Total sales for Johnson & Johnson grew 3% to $24 billion with operational growth of 8% and adjusted operational growth of 8.1%.
Eli Lilly and Company (NYSE: LLY)
Eli Lilly and Company (NYSE: LLY) develops and sells pharmaceuticals worldwide including the following major brands:
- Basaglar
- Humalog
- Humulin
- Jardiance
- Trajenta
- Trulicity
- Cyramza
- Erbitux
- Retevmo
- Cymbalta
- Zyprexa
- Cialis
Lilly's revenue in Q2 2022 decreased 4%. Total revenue grew 6%, including the U.S. approval and launch of Mounjaro for type 2 diabetes. Trulicity, Verzenio, Jardiance, Taltz, Retevmo, Mounjaro, Emgality, Olumiant, Tyvyt and Cyramza grew 20% and represented 67% of revenue in Q2 2022.
EPS decreased 31% to $1.05 on a reported basis and decreased 32% to $1.25 on a non-GAAP basis. The FDA approved Mounjaro® (tirzepatide) for adults with type 2 diabetes.
Lilly and Incyte's Olumiant® (baricitinib) also received approval, and so did Olumiant for certain patients with COVID-19. The company also announced plans to invest $2.1 billion in two new Indiana manufacturing sites.
How to Invest in Health Care Stocks
Let's take a comprehensive look at how you may want to approach investing in healthcare stocks.

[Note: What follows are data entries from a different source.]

-- ==== Sys2Proof/Machine/Streams.lean ====
section
/-! DEFINITION. Streams: descriptors, arming, cancelling, write-backs, and the transposition of a tile unit
(08_streams_and_prefetch R189-R210). -/
namespace Sys2Proof.Machine

def seInt (n : Nat) : Nat := seBase n + 0x80

/-! Descriptor fields (R191) -/

def Arming.rt (a : Arming) : Bool := a.desc.testBit 0
def Arming.abort (a : Arming) : Bool := a.desc.testBit 1
def Arming.window (a : Arming) : Nat := bits a.desc 8 8
def Arming.nent (a : Arming) : Nat := bits a.desc 16 16
def Arming.ringn (a : Arming) : Nat := bits a.desc 32 16
def Arming.plines (a : Arming) : Nat := bits a.desc 48 16
def Arming.list (a : Arming) : Nat := bits a.desc 64 56
def Arming.deadline (a : Arming) : Nat := bits a.desc 128 64
def Arming.dest (a : Arming) : Nat := bits a.desc 192 64
def Arming.sigref (a : Arming) : Nat := bits a.desc 256 32
def Arming.endref (a : Arming) : Nat := bits a.desc 288 32

/-- The checks of a flag reference at an offset: reserved bits, mode, allocation (R153, R174). -/
def State.refBad (s : State) (c off r maxMode : Nat) : List Bad :=
  check (bits r 20 4 ≠ 0) (off + 2, 3) ++ check (refMode r > maxMode) (off + 3, 5) ++ check (refMode r ≠ 0 && !s.ownsFlag c (refFlag r)) (off, 4)

/-- Non-zero bytes of a field, as reserved-bit failures. -/
def rsvdBytes (d off n : Nat) : List Bad := (List.range n).filterMap (fun i => if bits d (8 * (off + i)) 8 ≠ 0 then some (off + i, 3) else none)

/-- Partition and line range of an OBUF destination (log 20). -/
def State.obufBad (s : State) (off w : Nat) : List Bad :=
  if destKind w ≠ 3 then []
  else match s.engineOf (bits w 0 16) with
    | .error _ => []
    | .ok n =>
      let o := s.ope n
      check (bits w 16 2 ≥ o.count) (off + 2, 8) ++ check (bits w 18 12 ≥ o.per) (off + 2, 8)

/-- Does a ring of n lines leave the partition of an OBUF destination (log 20)? -/
def State.ringLeaves (s : State) (w n : Nat) : Bool :=
  destKind w = 3 && (match s.engineOf (bits w 0 16) with
    | .ok m => decide ((s.ope m).per < bits w 18 12 + n)
    | .error _ => false)

/-- The checks of a descriptor, measured within it (R191). -/
def State.streamBad (s : State) (c d : Nat) : List Bad :=
  let w := bits d 192 64
  let kind := destKind w
  let a : Arming := { desc := d }
  check (bits d 2 6 ≠ 0) (0, 3) ++ check (a.window = 0) (1, 8) ++ check (a.nent = 0) (2, 8) ++ check (a.ringn = 0) (4, 8)
  ++ (if kind = 3 then check (a.plines < 9 || a.plines > 66) (6, 8) else rsvdBytes d 6 2)
  ++ check (a.list % 64 ≠ 0) (8, 0x11) ++ rsvdBytes d 15 1
  ++ check (bits w 56 4 ≠ 0) (31, 3) ++ check (kind ≠ 0 && kind ≠ 3) (31, 8)
  ++ (List.range 7).filterMap (fun i => if bits w (8 * i) 8 &&& (255 - bits (destUsed kind) (8 * i) 8) ≠ 0 then some (24 + i, 3) else none)
  ++ check (kind = 0 && destAddr w % tuBytes ≠ 0) (24, 0x11) ++ s.obufBad 24 w ++ check (s.ringLeaves w (a.ringn * a.plines)) (24, 8)
  ++ s.refBad c 32 a.sigref 1 ++ s.refBad c 36 a.endref 3 ++ rsvdBytes d 40 8

/-- The checks of a block-list entry, measured within it (R192). -/
def entryBad (d : Nat) : List Bad :=
  check (bits d 0 56 % tuBytes ≠ 0) (0, 0x11) ++ check (bits d 56 7 ≠ 0) (7, 3)
  ++ check (bits d 64 32 = 0 || bits d 64 32 ≥ 2 ^ 24) (8, 8) ++ check (bits d 96 32 % tuBytes ≠ 0) (12, 0x11)
  ++ check (bits d 145 7 ≠ 0) (18, 3) ++ rsvdBytes d 19 13

/-! Transposition (R49, R201) -/

/-- Elements of a width in a byte list. -/
def elemsOf (w : Nat) (l : List Byte) : List Nat :=
  l.flatMap (fun b => (List.range (8 / w)).map (fun i => bits b.toNat (w * i) w))

/-- Bytes of elements of a width. -/
def packElems (w : Nat) : Nat → List Nat → List Byte
  | 0, _ => []
  | n + 1, l => BitVec.ofNat 8 (((l.take (8 / w)).zipIdx.map (fun e => e.1 * 2 ^ (w * e.2))).foldl (· + ·) 0) :: packElems w n (l.drop (8 / w))

/-- 128 rows of 128 with rows and columns exchanged. -/
def exchange (rows : List (List Nat)) : List (List Nat) := (List.range 128).map (fun p => rows.map (fun r => r.getD p 0))

/-- Cut a list into n pieces of k. -/
def cutRows {α : Type} (k : Nat) : Nat → List α → List (List α)
  | 0, _ => []
  | n + 1, l => l.take k :: cutRows k n (l.drop k)

/-- Bytes from offset a replaced by others. -/
def overlay (l : List Byte) (a : Nat) (bs : List Byte) : List Byte := l.take a ++ bs ++ l.drop (a + bs.length)

/-- A TU marked poisoned (R203). -/
def poisonTu (tu : List Byte) : List Byte := overlay tu 1 [(tu.getD 1 0) ||| 1]

/-- BAX inverted in the header (R201). -/
def flipBax (tu : List Byte) : List Byte := overlay tu 0 [(tu.getD 0 0) ^^^ 0x10]

/-- Place of block n's scale byte in a BSI8 pair: TU and offset (R50). -/
def scalePlace (bax : Bool) (n : Nat) : Nat × Nat :=
  if bax then (n % 4 / 2, 2 * (n / 4) + n % 2) else (n / 4 / 64, n % 256)

/-- The scale planes of a BSI8 pair for the other BAX: block numbers and their bytes are unchanged (R49, R50). -/
def moveScales (bax : Bool) (sc : List (List Byte)) : List (List Byte) :=
  (List.range 2).map (fun k => (List.range 256).map (fun i =>
    let n := if bax then 256 * k + i else i / 2 * 4 + 2 * k + i % 2
    let p := scalePlace bax n
    (sc.getD p.1 []).getD p.2 0))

Step 1: Check into metrics.
Digging into the metrics of individual stocks can help you decide how to choose investments you may want to invest in. Consider looking at dividend yield, earnings per share and price-to-earnings ratio. There are other metrics you may want to look at, but we'll go over the definition of these items.

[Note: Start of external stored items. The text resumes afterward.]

-- ==== Sys2Proof/Machine/SeMove.lean ====
section
/-! DEFINITION. Fetches of the stream engines: TCOPY, PIN, UNPIN, the choice of a fetch, its limits, and its landing
(07_tile R186, 08_streams R195-R208, 09_memory R223-R225). -/
namespace Sys2Proof.Machine

/-- The place of a sediment stack that an address of a context is. -/
def Sed.placeOf (x : Sed) (a : Nat) (spill : Bool) : Nat := if spill then 2 * ((a - x.spbase) / tuBytes) + 1 else 2 * ((a - x.base) / tuBytes)

/-! Limits (R197, R198) -/

/-- Does an address lead to T1 or T2 (R198)? -/
def State.farTier (s : State) (c a : Nat) (write : Bool) : Bool :=
  match s.xlate c a write true with
  | .ok (.flash _) => true
  | .ok (.host _) => true
  | _ => false

/-- TUs in the tracker of an SE, and stream-buffer slots held (R197). -/
def Se.inflight (x : Se) : Nat := sumNat (x.tracker.map (fun t => t.2.tus.length))
def Se.sbuf (x : Se) : Nat := sumNat ((x.tracker.filter (·.2.staged)).map (fun t => t.2.tus.length))

/-- A limit of R197 that holds a fetch back is counted: WINDOW, tracker or buffer. -/
def State.winHold (s : State) (n : Nat) : State := s.bump (seBase n + 0x138) 1

/-! TCOPY (R186) -/

def vecDest (w : Nat) : Bool := destKind w = 2 || destKind w = 4

/-- The checks of TCOPY. A stride that is no multiple of 16 KiB fails with the reason of an address alignment: DESIGN CHOICE, log 99. -/
def State.tcopyBad (s : State) (e : Entry) : List Bad :=
  let w := e.dest
  let vec := vecDest w
  check (!vec && e.f 20 4 % tuBytes ≠ 0) (20, 0x11)
  ++ alignBad 24 (e.eff 1 24 56) (if vec then 64 else tuBytes)
  ++ check (destKind w = 0 && e.f 32 4 % tuBytes ≠ 0) (32, 0x11)
  ++ (if vec then check (!fmtOk (e.f 36 1) || e.f 36 1 % 16 > 6) (36, 7) ++ check (e.eff 0 16 24 % 32 ≠ 0) (16, 8)
      else check (e.f 36 1 ≠ 0) (36, 8))
  ++ e.destAlign 40 tuBytes ++ s.obufBad 40 w

/-- Do n bytes of a context fit the limits of a slot's fetches: its share, the tracker, and the stream buffer from T1 and T2 (R197, R198)? -/
def State.roomFor (s : State) (r : SlotRef) (q c a n : Nat) : Bool :=
  let x := s.se r.unit
  let k := ceilDiv n tuBytes
  let used := sumNat ((x.tracker.filter (fun t => t.2.tag.isNone && t.2.q = q)).map (fun t => t.2.tus.length))
  decide (used + k ≤ 32) && decide (x.inflight + k ≤ 256) && (!s.farTier c a false || decide (x.sbuf + k ≤ 64))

- Dividend yield: The dividend yield tells you how much the company yields in dividends. Analyze the dividends per share divided by the current share price. High-yield dividends can be risky, so determine whether competitors have a much higher dividend yield than the stocks you're considering.
- Earnings per share (EPS): The earnings per share (EPS) shows how many outstanding shares of stock a company has. You can calculate it by finding out a company's quarterly or annual net income and dividing by the number of outstanding shares of stock it owns.
- Price-to-earnings (P/E) ratio: The price-to-earnings (P/E) ratio helps show you whether a company is fairly valued. To find the P/E ratio, you can divide a company's share price by its earnings per share.
Step 2: Open a brokerage account.
Do you have a brokerage account? If not, open a brokerage account and fund it. You can choose from three types of brokerages, including online brokers, discount brokers and full-service brokers. Let's take a look at the definition of these three options:
- Online brokers: Online brokers offer an online option for investing. You can typically depend on speed, ease of use and low commissions with an online brokerage.
- Discount broker: A discount broker performs buy and sell orders at lower commission rate compared to full-service brokers.
- Full-service broker: Full-service brokerages provide a wide range of investment services, including tax tips, research and investing on their behalf, to name a few.
No matter which direction you prefer, it's a good idea to look at the fees involved, platforms available to you and more. You want to be sure you choose the right option for your needs.
Step 3: Buy the number of shares you want.
Choose the number of shares you want to purchase and hit the "buy" button. Choose the right investments that meet your specific goals and investment timeline. Consider investing on a monthly basis in order to build on compound interest over the long term.
Health Care Stock ETFs
The healthcare sector offers a wide range of large and small companies to invest in. However, you can invest in more than just stocks. You can invest in mutual funds and exchange-traded funds (ETFs) to add diversification to your holdings. An ETF works like a mutual fund — a pooled investment — but you can buy and sell at any time during the trading day, like a stock.